Copy out every entry, keeping each character the same.

BEGIN Data

-- ==== Sys2Proof/Tests/Slice0.lean ====
section
/-!
SUPPORT. Tests: ill-formed commands, worked examples of the spec, and for every statement a state and operands that meet its
hypotheses, for each of its clauses.
-/

namespace Sys2Proof.Tests
open Sys2Proof.Machine
set_option maxRecDepth 20000

/-- A device in RUN with the link up, both functions enabled, and nothing in its flash. -/
def base : State :=
  ⟨⟨0,
    { HDie.reset with
      dev := .run
      pciA := { PciFn.reset with bme := true, mse := true, msixEn := true }
      pciB := { PciFn.reset with bme := true, mse := true, msixEn := true }
      link := ⟨true, false, 15, 3, 0, 0, false, 0⟩
      boot := { Boot.reset with perst := false, p1 := true, fDue := false } },
    { FDie.power with image := some [], ch := { Chans.reset with enabled := true } },
    [], 0⟩,
    ⟨.development, 0, 0, 0, [], [], [], [], []⟩, []⟩

/-- That device with something changed. -/
def on (g : Dev → Dev) : State := { base with dev := g base.dev }

/-- The Carousel is Function A's; it counts; it counts with a source selected and in use. -/
def own (d : Dev) : Dev := d.setFld Fld.PCI_OWN_PORT_CAR 1
def counting (d : Dev) : Dev := (own d).setFld Fld.CAR_CTRL_EN 1
def source (n : Nat) (d : Dev) : Dev :=
  let e := (counting d).setFld Fld.CAR_SRC_SEL n
  { e with f.car.src := n }

/-- A descriptor from its opcode, DEST, OPT and payload. -/
def de (op dest opt : Nat) (q1 q2 q3 q4 q5 q6 : Quad) : Desc :=
  ⟨BitVec.ofNat 64 (op + dest * 2 ^ 32 + opt * 2 ^ 48), q1, q2, q3, q4, q5, q6, 0⟩

/-- The context on the F-side of an operation of Function A on ring 0. -/
def fo (e : Desc) : FOp := ⟨false, 0, e, [], false, none⟩

/-- The operation on the H-side. -/
def ho (e : Desc) (st : OpStage) : Op := ⟨false, 0, e, st, 0, false, false, false⟩

/-- The device with that operation under tag 0, on one side, on the other, or on both. -/
def putF (d : Dev) (o : FOp) : Dev := d.setFop 0 (some o)
def putH (d : Dev) (o : Op) : Dev := d.setOp 0 (some o)
def putB (e : Desc) (d : Dev) : Dev := putF (putH d (ho e .opened)) (fo e)
def putBegun (e : Desc) (d : Dev) : Dev := putF (putH d (ho e .opened)) { fo e with begun := true }

/-- The run of the ABS entry is in its word: entry 0, of 12 bits, with these bits of its ECTRL. -/
def absRun (ectrl : Nat) (d : Dev) : Dev :=
  { d with f.fsp := { Fsp.reset with
      entries := [(0, ⟨true, [5 + 11 * 2 ^ 6], ectrl, 0, 0, 0⟩)]
      cur := some ⟨none, 0, false, 0, 0, 0, 0, 0, false, none, 0, 0, false, false, false, 0, false, false⟩
      inWord := true } }

/-- A cell with a good header check. -/
def cell (typ route seq : Nat) (body : Quad) : Cell80 :=
  let hd : BitVec 13 := BitVec.ofNat 13 (typ * 2 ^ 10 + route * 2 ^ 5 + seq)
  hd ++ hchkOf hd ++ body
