-- ==== Sys2Proof/Syntax.lean ====
section
/-! DEFINITION. The commands of the ZT4 as a block: one constructor of Instr for each row of the table of operations and
events, with the operands that say which unit the step concerns and what reaches the device from outside in it. -/

namespace Sys2Proof

/-- A logical tile of the device: die × 256 + y × 16 + x (R5, R220). -/
abbrev Tile := Fin 1024

/-- A physical tile: die × 272 + y × 17 + physical column (R5, R192). -/
abbrev PhysTile := Fin 1088

abbrev Die := Fin 4
abbrev Stack := Fin 16
abbrev Port := Fin 8
abbrev Ring := Fin 64
abbrev Bank := Fin 4

/-- A flipped bit, or two, that a read of a tile bank finds in one codeword (R179). -/
structure BankFlip where
  bank : Nat
  line : Nat
  word : Nat
  bit : Nat
  double : Bool
  deriving DecidableEq, Repr

/-- One cycle in which several requesters present to one port of one bank (R171, R172): read port or write port, the requesters by
their place in the order of the rule, and the offset of the cycle, freezes and lost cycles of the operations left out. A cycle in which
operations of several commands meet is listed once, with the one that starts last. -/
structure Clash where
  bank : Nat
  write : Bool
  who : List Nat
  cycle : Nat
  deriving DecidableEq, Repr

/-- A hardware fault of the dense array: the accumulator at output row `m`, column `n` ends with bit pattern `value`. -/
structure ArrayHit where
  m : Nat
  n : Nat
  value : Nat
  deriving DecidableEq, Repr

/-- What physics brings to one tile operation: flipped bits among the codewords it reads, cycles in which its accesses meet
others at a bank port, the array rows a hardware fault changes, and whether a Knight bundle fails its residue check. -/
structure OpEnv where
  flips : List BankFlip
  clashes : List Clash
  hits : List ArrayHit
  residue : Bool
  deriving DecidableEq, Repr

/-- An operation that meets nothing. -/
def OpEnv.quiet : OpEnv := ⟨[], [], [], false⟩

/-- What the check of an HBM atom finds (R257): a symbol the controller corrects, a correction of the on-die ECC, an atom it
cannot correct, an interface transfer that succeeds after `n` retries, or one that still fails after four. -/
inductive AtomFault where
  | corrected (symbol : Nat)
  | onDie
  | uncorrectable
  | retried (n : Nat)
  | transferFailed
  deriving DecidableEq, Repr

/-- An HBM atom that an access finds faulty, by its device address. -/
structure AtomHit where
  addr : Nat
  fault : AtomFault
  deriving DecidableEq, Repr

/-- What physics brings to the HBM accesses of one command. -/
abbrev MemEnv := List AtomHit

/-- Flipped bits that a router stage finds in one codeword of a row (R207): the logical position of the router, the input port,
the codeword, the flipped bit, and whether a second bit of the codeword is flipped. -/
structure NetHit where
  router : Nat
  port : Nat
  word : Nat
  bit : Nat
  double : Bool
  deriving DecidableEq, Repr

END Data

Task solution:
-- ==== Sys2Proof/Tests/Slice0.lean ====
section
/-!
SUPPORT. Tests: ill-formed commands, worked examples of the spec, and for every statement a state and operands that meet its
hypotheses, for each of its clauses.
-/

namespace Sys2Proof.Tests
open Sys2Proof.Machine
set_option maxRecDepth 20000

/-- A device in RUN with the link up, both functions enabled, and nothing in its flash. -/
def base : State :=
  ⟨⟨0,
    { HDie.reset with
      dev := .run
      pciA := { PciFn.reset with bme := true, mse := true, msixEn := true }
      pciB := { PciFn.reset with bme := true, mse := true, msixEn := true }
      link := ⟨true, false, 15, 3, 0, 0, false, 0⟩
      boot := { Boot.reset with perst := false, p1 := true, fDue := false } },
    { FDie.power with image := some [], ch := { Chans.reset with enabled := true } },
    [], 0⟩,
    ⟨.development, 0, 0, 0, [], [], [], [], []⟩, []⟩

/-- That device with something changed. -/
def on (g : Dev → Dev) : State := { base with dev := g base.dev }

/-- The Carousel is Function A's; it counts; it counts with a source selected and in use. -/
def own (d : Dev) : Dev := d.setFld Fld.PCI_OWN_PORT_CAR 1
def counting (d : Dev) : Dev := (own d).setFld Fld.CAR_CTRL_EN 1
def source (n : Nat) (d : Dev) : Dev :=
  let e := (counting d).setFld Fld.CAR_SRC_SEL n
  { e with f.car.src := n }

/-- A descriptor from its opcode, DEST, OPT and payload. -/
def de (op dest opt : Nat) (q1 q2 q3 q4 q5 q6 : Quad) : Desc :=
  ⟨BitVec.ofNat 64 (op + dest * 2 ^ 32 + opt * 2 ^ 48), q1, q2, q3, q4, q5, q6, 0⟩

/-- The context on the F-side of an operation of Function A on ring 0. -/
def fo (e : Desc) : FOp := ⟨false, 0, e, [], false, none⟩

/-- The operation on the H-side. -/
def ho (e : Desc) (st : OpStage) : Op := ⟨false, 0, e, st, 0, false, false, false⟩

/-- The device with that operation under tag 0, on one side, on the other, or on both. -/
def putF (d : Dev) (o : FOp) : Dev := d.setFop 0 (some o)
def putH (d : Dev) (o : Op) : Dev := d.setOp 0 (some o)
def putB (e : Desc) (d : Dev) : Dev := putF (putH d (ho e .opened)) (fo e)
def putBegun (e : Desc) (d : Dev) : Dev := putF (putH d (ho e .opened)) { fo e with begun := true }

/-- The run of the ABS entry is in its word: entry 0, of 12 bits, with these bits of its ECTRL. -/
def absRun (ectrl : Nat) (d : Dev) : Dev :=
  { d with f.fsp := { Fsp.reset with
      entries := [(0, ⟨true, [5 + 11 * 2 ^ 6], ectrl, 0, 0, 0⟩)]
      cur := some ⟨none, 0, false, 0, 0, 0, 0, 0, false, none, 0, 0, false, false, false, 0, false, false⟩
      inWord := true } }

/-- A cell with a good header check. -/
def cell (typ route seq : Nat) (body : Quad) : Cell80 :=
  let hd : BitVec 13 := BitVec.ofNat 13 (typ * 2 ^ 10 + route * 2 ^ 5 + seq)
  hd ++ hchkOf hd ++ body
-- ==== Sys2Proof/Syntax.lean ====
section
/-! DEFINITION. The commands of the ZT4 as a block: one constructor of Instr for each row of the table of operations and
events, with the operands that say which unit the step concerns and what reaches the device from outside in it. -/

namespace Sys2Proof

/-- A logical tile of the device: die × 256 + y × 16 + x (R5, R220). -/
abbrev Tile := Fin 1024

/-- A physical tile: die × 272 + y × 17 + physical column (R5, R192). -/
abbrev PhysTile := Fin 1088

abbrev Die := Fin 4
abbrev Stack := Fin 16
abbrev Port := Fin 8
abbrev Ring := Fin 64
abbrev Bank := Fin 4

/-- A flipped bit, or two, that a read of a tile bank finds in one codeword (R179). -/
structure BankFlip where
  bank : Nat
  line : Nat
  word : Nat
  bit : Nat
  double : Bool
  deriving DecidableEq, Repr

/-- One cycle in which several requesters present to one port of one bank (R171, R172): read port or write port, the requesters by
their place in the order of the rule, and the offset of the cycle, freezes and lost cycles of the operations left out. A cycle in which
operations of several commands meet is listed once, with the one that starts last. -/
structure Clash where
  bank : Nat
  write : Bool
  who : List Nat
  cycle : Nat
  deriving DecidableEq, Repr

/-- A hardware fault of the dense array: the accumulator at output row `m`, column `n` ends with bit pattern `value`. -/
structure ArrayHit where
  m : Nat
  n : Nat
  value : Nat
  deriving DecidableEq, Repr

/-- What physics brings to one tile operation: flipped bits among the codewords it reads, cycles in which its accesses meet
others at a bank port, the array rows a hardware fault changes, and whether a Knight bundle fails its residue check. -/
structure OpEnv where
  flips : List BankFlip
  clashes : List Clash
  hits : List ArrayHit
  residue : Bool
  deriving DecidableEq, Repr

/-- An operation that meets nothing. -/
def OpEnv.quiet : OpEnv := ⟨[], [], [], false⟩

/-- What the check of an HBM atom finds (R257): a symbol the controller corrects, a correction of the on-die ECC, an atom it
cannot correct, an interface transfer that succeeds after `n` retries, or one that still fails after four. -/
inductive AtomFault where
  | corrected (symbol : Nat)
  | onDie
  | uncorrectable
  | retried (n : Nat)
  | transferFailed
  deriving DecidableEq, Repr

/-- An HBM atom that an access finds faulty, by its device address. -/
structure AtomHit where
  addr : Nat
  fault : AtomFault
  deriving DecidableEq, Repr

/-- What physics brings to the HBM accesses of one command. -/
abbrev MemEnv := List AtomHit

/-- Flipped bits that a router stage finds in one codeword of a row (R207): the logical position of the router, the input port,
the codeword, the flipped bit, and whether a second bit of the codeword is flipped. -/
structure NetHit where
  router : Nat
  port : Nat
  word : Nat
  bit : Nat
  double : Bool
  deriving DecidableEq, Repr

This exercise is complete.